Общее собрание коммунистов обязало Карапетяна в кратчайший срок исправить положение на «Таежной». Он ушел мрачный, ни с кем не попрощался.
ГЛАВА ЧЕТЫРНАДЦАТАЯ
После смерти жены Егор Саввич ходил словно пришибленный. Некому было за ним ухаживать, не на кого было кричать, если что-то не так, а при случае и поделиться своими заботами. Вечерами, а порой и ночью подолгу простаивал перед иконами, моля бога о чем-то ему одному известном. Вспомнив о наказе Аграфены Павловны, упросил соседку Мелентьевну перейти к нему жить и вести хозяйство. Вдова сначала отказывалась, но потом согласилась. Мало-помалу жизнь в доме Сыромолотовых стала налаживаться.
Яков особенно тяжело переживал утрату матери. Это был единственный по-настоящему близкий ему человек. С отцом он никогда не откровенничал, даже старался избегать разговоров и встреч. Но Яков побаивался отца — привычка, прочно усвоенная с детства, и не было еще случая, чтобы он ослушался. За последнее время сын еще больше отошел от отца. Весь день проводил на шахте, вечерами уходил в клуб, где продолжал встречаться с Любой Звягинцевой, или к товарищам, а возвращался домой, когда отец уже спал. После смерти Аграфены Павловны Сыромолотов ни разу не заговаривал с ним о женитьбе. И Яков надеялся, что отец изменил свое решение.

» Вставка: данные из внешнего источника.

theorem State.appReset_skel (s : State) :
    (State.appReset s).skel = { s.skel with phase := if s.pwr.paused then .stopped else .emit } := by
  have h5 : ∀ t : State, ({ t with flt := { t.flt with cur := none, queue := [], step := 5 } } : State).skel = t.skel := fun _ => rfl
  have h6 : ∀ t : State, ({ t with fr := { t.fr with phase := if t.pwr.paused then .stopped else .emit } } : State).skel
      = { t.skel with phase := if t.skel.paused then .stopped else .emit } := fun _ => rfl
  have h3 : ∀ (t : State) (g : Seg), ({ t with host := {}, seg := g } : State).skel = t.skel := fun _ _ => rfl
  unfold State.appReset
  rw [State.photoSync_skel, State.fltSync_skel]
  refine (h6 _).trans ?_
  refine (congrArg (fun k : Skel => { k with phase := if k.paused then Phase.stopped else Phase.emit }) ((h5 _).trans ?_)).trans rfl
  rw [State.setBit_skel, State.clearReady_skel, State.clearReady_skel, State.clearReady_skel, State.clearReady_skel]
  refine (h3 _ _).trans ?_
  rw [State.clearApp_skel, State.appRegs_skel, State.appImages_skel, State.updGarnet_skel, State.hostClose_skel]

theorem State.rebuiltLeaves_skel (s : State) : (State.rebuiltLeaves s).skel = s.skel := by
  unfold State.rebuiltLeaves
  simp only [State.countFaults_skel, skel_mk, pending_skel, part_skel, phase_skel, mode_skel, paused_skel, edge_skel, number_skel, mono_skel]

theorem State.garnetStores_skel (s : State) : (State.garnetStores s).skel = s.skel := by
  unfold State.garnetStores
  simp only [skel_mk, pending_skel, part_skel, phase_skel, mode_skel, paused_skel, edge_skel, number_skel, mono_skel, apply_ite State.skel, ite_self, State.tablesReady_skel, State.rebuiltLeaves_skel, State.restoreF_skel, State.rollbackEnd_skel]

theorem State.garnetRebuild_skel (s : State) : (State.garnetRebuild s).skel = s.skel := by
  unfold State.garnetRebuild
  simp only [apply_ite State.skel, ite_self, State.garnetStores_skel, State.photoSync_skel, State.setReady_skel, State.verifyAgain_skel]

theorem State.rebase_skel (s : State) (a : Int) : (State.rebase s a).skel = s.skel := by
  unfold State.rebase
  simp only [skel_mk, pending_skel, part_skel, phase_skel, mode_skel, paused_skel, edge_skel, number_skel, mono_skel]

theorem State.dropLate_skel (s : State) (x : Nat) : (State.dropLate s x).skel = s.skel := by
  unfold State.dropLate
  simp only [apply_ite State.skel, ite_self, foldl_skel, implies_true, State.setBit_skel, State.addSat_skel, State.setTlq_skel, State.returnItem_skel]

theorem State.timeStep_skel (s : State) : (State.timeStep s).skel = { s.skel with edge := s.timeStep.fr.edgeNs } := by
  have hr : ∀ (t : State) (n : Ntu), ({ t with ntu := n } : State).skel = t.skel := fun _ _ => rfl
  have hi : ∀ (c : Prop) [Decidable c] (t u : State), u.skel = t.skel → (if c then u else t).skel = t.skel := by
    intro c _ t u h
    split
    · exact h
    · rfl
  have he : ∀ (t : State) (n : Nat), t.skel = { s.skel with edge := n } → { t.skel with edge := 0 } = { s.skel with edge := 0 } := by
    intro t n h
    rw [h]
  have h : { s.timeStep.skel with edge := 0 } = { s.skel with edge := 0 } := by
    unfold State.timeStep
    split
    · rfl
    · rename_i a _
      refine he _ (moved a s.fr.edgeNs) ?_
      refine (hi (0 < a) _ _ ((State.dropLate_skel _ _).trans (State.dropLate_skel _ _))).trans ?_
      refine (State.epochStep_skel _ _ _ _).trans ((hi (decide (s.ntuState = 0) = true) _ _ (State.setNtuState_skel _ _)).trans ?_)
      refine (State.setBit_skel _ _ _ _ _).trans ((State.setFldI_skel _ _ _ _ _).trans ((hr _ _).trans ?_))
      exact (State.rebase_skel _ _).trans rfl
  have h2 := congrArg (fun k : Skel => { k with edge := s.timeStep.fr.edgeNs }) h
  exact h2

theorem State.agateWindow_skel (s : State) : (State.agateWindow s).skel = s.skel := by
  unfold State.agateWindow
  simp only [skel_mk, pending_skel, part_skel, phase_skel, mode_skel, paused_skel, edge_skel, number_skel, mono_skel, apply_ite State.skel, ite_self, State.g1Remap_skel, State.retune_skel, State.setFld_skel]

theorem State.agateIn_skel (s : State) : (State.agateIn s).skel = s.skel := by
  unfold State.agateIn
  simp only [State.agateWindow_skel, State.trxStop_skel, State.setBit_skel]

theorem State.powerEdge_skel (s : State) : (State.powerEdge s).skel = s.skel := by
  have h0 : ({ s with pwr := { s.pwr with quartzNow := false } } : State).skel = s.skel := rfl
  unfold State.powerEdge
  extract_lets want held _ s1
  have h1 : s1.skel = s.skel := (State.setBit_skel _ _ _ _ _).trans h0
  clear_value s1
  split
  · split
    · exact h1
    · exact (State.agateOut_skel _).trans h1
  · split
    · exact (State.agateIn_skel _).trans h1
    · exact h1

theorem State.drEdge_skel (s : State) : (State.drEdge s).skel = s.skel := by
  unfold State.drEdge
  simp only [apply_ite State.skel, ite_self, State.setFld_skel]

theorem State.tableCheck_skel (s : State) : (State.tableCheck s).skel = s.skel := by
  unfold State.tableCheck
  simp only [apply_ite State.skel, ite_self, State.setBit_skel, State.countComm_skel, State.setFld_skel]

theorem State.noteUnsaved_skel (old : SMap Byte) (s : State) : (State.noteUnsaved old s).skel = s.skel := by
  unfold State.noteUnsaved
  simp only [apply_ite State.skel, ite_self, State.setBit_skel]

theorem State.recordCleared_skel (s : State) (lid : Nat) : (State.recordCleared s lid).skel = s.skel := by
  unfold State.recordCleared
  simp only [skel_mk, pending_skel, part_skel, phase_skel, mode_skel, paused_skel, edge_skel, number_skel, mono_skel, State.clearClassM_skel]

theorem State.cellCleared_skel (s : State) (k : Nat) : (State.cellCleared s k).skel = s.skel := by
  unfold State.cellCleared
  simp only [skel_mk, pending_skel, part_skel, phase_skel, mode_skel, paused_skel, edge_skel, number_skel, mono_skel]

theorem State.moduleParity_skel (clear : State → Nat → State) (h : ∀ s k, (clear s k).skel = s.skel) (replays : Nat) (lost : List Nat)
    (s : State) : (State.moduleParity clear replays lost s).skel = s.skel := by
  unfold State.moduleParity
  extract_lets s1
  have h1 : s1.skel = s.skel := (foldl_skel _ h _ _).trans (State.addSat_skel _ _ _ _ _)
  clear_value s1
  split
  · exact h1
  · exact (State.fltRaise_skel _ _ _ _).trans h1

В тот вечер Егор Саввич не ушел по обыкновению рано спать, как часто делал в последнее время. Сходил в баню, хорошенько попарился и теперь блаженствовал у самовара. А Яков пришел домой тоже рано. Данилка Пестряков почему-то не явился в клуб, а без гармониста какая же вечеринка. Молодые люди посидели, щелкая семечки, и разошлись. Яков проводил Любу, постоял с ней немного у ворот и распрощался. Вот так и получилось, что отец и сын встретились неожиданно друг для друга.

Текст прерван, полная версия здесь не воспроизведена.